/-! ### toggleScl -/

@[simp] theorem toggleScl_cfg (s : State) : (toggleScl s).cfg = s.cfg := rfl
@[simp] theorem toggleScl_sclDir (s : State) : (toggleScl s).sclDir = s.sclDir := rfl
@[simp] theorem toggleScl_sclPort (s : State) : (toggleScl s).sclPort = !s.sclPort := rfl
@[simp] theorem toggleScl_sdaDir (s : State) : (toggleScl s).sdaDir = s.sdaDir := rfl
@[simp] theorem toggleScl_sdaPort (s : State) : (toggleScl s).sdaPort = s.sdaPort := rfl
@[simp] theorem toggleScl_sr (s : State) : (toggleScl s).sr = s.sr := rfl
@[simp] theorem toggleScl_latch (s : State) : (toggleScl s).latch = s.latch := rfl
@[simp] theorem toggleScl_cnt (s : State) : (toggleScl s).cnt = s.cnt := rfl
@[simp] theorem toggleScl_oif (s : State) : (toggleScl s).oif = s.oif := rfl
@[simp] theorem toggleScl_sif (s : State) : (toggleScl s).sif = s.sif := rfl
@[simp] theorem toggleScl_pf (s : State) : (toggleScl s).pf = s.pf := rfl
@[simp] theorem toggleScl_busy (s : State) : (toggleScl s).busy = s.busy := rfl
@[simp] theorem toggleScl_code (s : State) : (toggleScl s).code = s.code := rfl
@[simp] theorem toggleScl_rxdata (s : State) : (toggleScl s).rxdata = s.rxdata := rfl
@[simp] theorem toggleScl_seq (s : State) : (toggleScl s).seq = s.seq := rfl
@[simp] theorem toggleScl_buf (s : State) : (toggleScl s).buf = s.buf := rfl
@[simp] theorem toggleScl_envSclLow (s : State) : (toggleScl s).envSclLow = s.envSclLow := rfl
@[simp] theorem toggleScl_envSdaLow (s : State) : (toggleScl s).envSdaLow = s.envSdaLow := rfl
@[simp] theorem toggleScl_params (s : State) : (toggleScl s).params = s.params := rfl
@[simp] theorem toggleScl_hostData (s : State) : (toggleScl s).hostData = s.hostData := rfl
@[simp] theorem toggleScl_draws (s : State) : (toggleScl s).draws = s.draws := rfl
@[simp] theorem toggleScl_epoch (s : State) : (toggleScl s).epoch = s.epoch := rfl
@[simp] theorem toggleScl_agenda (s : State) : (toggleScl s).agenda = s.agenda := rfl
@[simp] theorem toggleScl_wire (s : State) : (toggleScl s).wire = s.wire := rfl

/-! ### delay -/

@[simp] theorem delay_cfg (t : Nat) (s : State) : (delay t s).cfg = s.cfg := rfl
@[simp] theorem delay_sclDir (t : Nat) (s : State) : (delay t s).sclDir = s.sclDir := rfl
@[simp] theorem delay_sclPort (t : Nat) (s : State) : (delay t s).sclPort = s.sclPort := rfl
@[simp] theorem delay_sdaDir (t : Nat) (s : State) : (delay t s).sdaDir = s.sdaDir := rfl
@[simp] theorem delay_sdaPort (t : Nat) (s : State) : (delay t s).sdaPort = s.sdaPort := rfl
@[simp] theorem delay_sr (t : Nat) (s : State) : (delay t s).sr = s.sr := rfl
@[simp] theorem delay_latch (t : Nat) (s : State) : (delay t s).latch = s.latch := rfl
@[simp] theorem delay_cnt (t : Nat) (s : State) : (delay t s).cnt = s.cnt := rfl
@[simp] theorem delay_oif (t : Nat) (s : State) : (delay t s).oif = s.oif := rfl
@[simp] theorem delay_sif (t : Nat) (s : State) : (delay t s).sif = s.sif := rfl
@[simp] theorem delay_pf (t : Nat) (s : State) : (delay t s).pf = s.pf := rfl
@[simp] theorem delay_busy (t : Nat) (s : State) : (delay t s).busy = s.busy := rfl
@[simp] theorem delay_code (t : Nat) (s : State) : (delay t s).code = s.code := rfl
@[simp] theorem delay_rxdata (t : Nat) (s : State) : (delay t s).rxdata = s.rxdata := rfl
@[simp] theorem delay_seq (t : Nat) (s : State) : (delay t s).seq = s.seq := rfl
@[simp] theorem delay_buf (t : Nat) (s : State) : (delay t s).buf = s.buf := rfl
@[simp] theorem delay_envSclLow (t : Nat) (s : State) : (delay t s).envSclLow = s.envSclLow := rfl
@[simp] theorem delay_envSdaLow (t : Nat) (s : State) : (delay t s).envSdaLow = s.envSdaLow := rfl
@[simp] theorem delay_params (t : Nat) (s : State) : (delay t s).params = s.params := rfl
@[simp] theorem delay_hostData (t : Nat) (s : State) : (delay t s).hostData = s.hostData := rfl
@[simp] theorem delay_draws (t : Nat) (s : State) : (delay t s).draws = s.draws := rfl
@[simp] theorem delay_epoch (t : Nat) (s : State) : (delay t s).epoch = s.epoch := rfl
@[simp] theorem delay_agenda (t : Nat) (s : State) : (delay t s).agenda = s.agenda := rfl
@[simp] theorem delay_wire (t : Nat) (s : State) : (delay t s).wire = s.wire := rfl

/-! ### bufWrite -/

@[simp] theorem bufWrite_cfg (i : BitVec 8) (v : Byte) (s : State) : (bufWrite i v s).cfg = s.cfg := rfl
@[simp] theorem bufWrite_sclDir (i : BitVec 8) (v : Byte) (s : State) : (bufWrite i v s).sclDir = s.sclDir := rfl
@[simp] theorem bufWrite_sclPort (i : BitVec 8) (v : Byte) (s : State) : (bufWrite i v s).sclPort = s.sclPort := rfl
@[simp] theorem bufWrite_sdaDir (i : BitVec 8) (v : Byte) (s : State) : (bufWrite i v s).sdaDir = s.sdaDir := rfl
@[simp] theorem bufWrite_sdaPort (i : BitVec 8) (v : Byte) (s : State) : (bufWrite i v s).sdaPort = s.sdaPort := rfl
@[simp] theorem bufWrite_sr (i : BitVec 8) (v : Byte) (s : State) : (bufWrite i v s).sr = s.sr := rfl
@[simp] theorem bufWrite_latch (i : BitVec 8) (v : Byte) (s : State) : (bufWrite i v s).latch = s.latch := rfl
@[simp] theorem bufWrite_cnt (i : BitVec 8) (v : Byte) (s : State) : (bufWrite i v s).cnt = s.cnt := rfl
@[simp] theorem bufWrite_oif (i : BitVec 8) (v : Byte) (s : State) : (bufWrite i v s).oif = s.oif := rfl
@[simp] theorem bufWrite_sif (i : BitVec 8) (v : Byte) (s : State) : (bufWrite i v s).sif = s.sif := rfl
@[simp] theorem bufWrite_pf (i : BitVec 8) (v : Byte) (s : State) : (bufWrite i v s).pf = s.pf := rfl
@[simp] theorem bufWrite_busy (i : BitVec 8) (v : Byte) (s : State) : (bufWrite i v s).busy = s.busy := rfl
@[simp] theorem bufWrite_code (i : BitVec 8) (v : Byte) (s : State) : (bufWrite i v s).code = s.code := rfl
@[simp] theorem bufWrite_rxdata (i : BitVec 8) (v : Byte) (s : State) : (bufWrite i v s).rxdata = s.rxdata := rfl
@[simp] theorem bufWrite_seq (i : BitVec 8) (v : Byte) (s : State) : (bufWrite i v s).seq = s.seq := rfl
@[simp] theorem bufWrite_buf (i : BitVec 8) (v : Byte) (s : State) : (bufWrite i v s).buf = bufInsert s.buf i.toNat v := rfl
@[simp] theorem bufWrite_envSclLow (i : BitVec 8) (v : Byte) (s : State) : (bufWrite i v s).envSclLow = s.envSclLow := rfl
@[simp] theorem bufWrite_envSdaLow (i : BitVec 8) (v : Byte) (s : State) : (bufWrite i v s).envSdaLow = s.envSdaLow := rfl
@[simp] theorem bufWrite_params (i : BitVec 8) (v : Byte) (s : State) : (bufWrite i v s).params = s.params := rfl
@[simp] theorem bufWrite_hostData (i : BitVec 8) (v : Byte) (s : State) : (bufWrite i v s).hostData = s.hostData := rfl
@[simp] theorem bufWrite_draws (i : BitVec 8) (v : Byte) (s : State) : (bufWrite i v s).draws = s.draws := rfl
@[simp] theorem bufWrite_epoch (i : BitVec 8) (v : Byte) (s : State) : (bufWrite i v s).epoch = s.epoch := rfl
@[simp] theorem bufWrite_agenda (i : BitVec 8) (v : Byte) (s : State) : (bufWrite i v s).agenda = s.agenda := rfl
@[simp] theorem bufWrite_wire (i : BitVec 8) (v : Byte) (s : State) : (bufWrite i v s).wire = s.wire := rfl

» **To do**
All that should be written out is the stretch of lines above between the one holding "(toggleScl s).envSdaLow = s.envSdaLow := rfl" and the one holding "### delay -/", inclusive, exactly as given.

» **Exercise result**
@[simp] theorem toggleScl_envSdaLow (s : State) : (toggleScl s).envSdaLow = s.envSdaLow := rfl
@[simp] theorem toggleScl_params (s : State) : (toggleScl s).params = s.params := rfl
@[simp] theorem toggleScl_hostData (s : State) : (toggleScl s).hostData = s.hostData := rfl
@[simp] theorem toggleScl_draws (s : State) : (toggleScl s).draws = s.draws := rfl
@[simp] theorem toggleScl_epoch (s : State) : (toggleScl s).epoch = s.epoch := rfl
@[simp] theorem toggleScl_agenda (s : State) : (toggleScl s).agenda = s.agenda := rfl
@[simp] theorem toggleScl_wire (s : State) : (toggleScl s).wire = s.wire := rfl

/-! ### delay -/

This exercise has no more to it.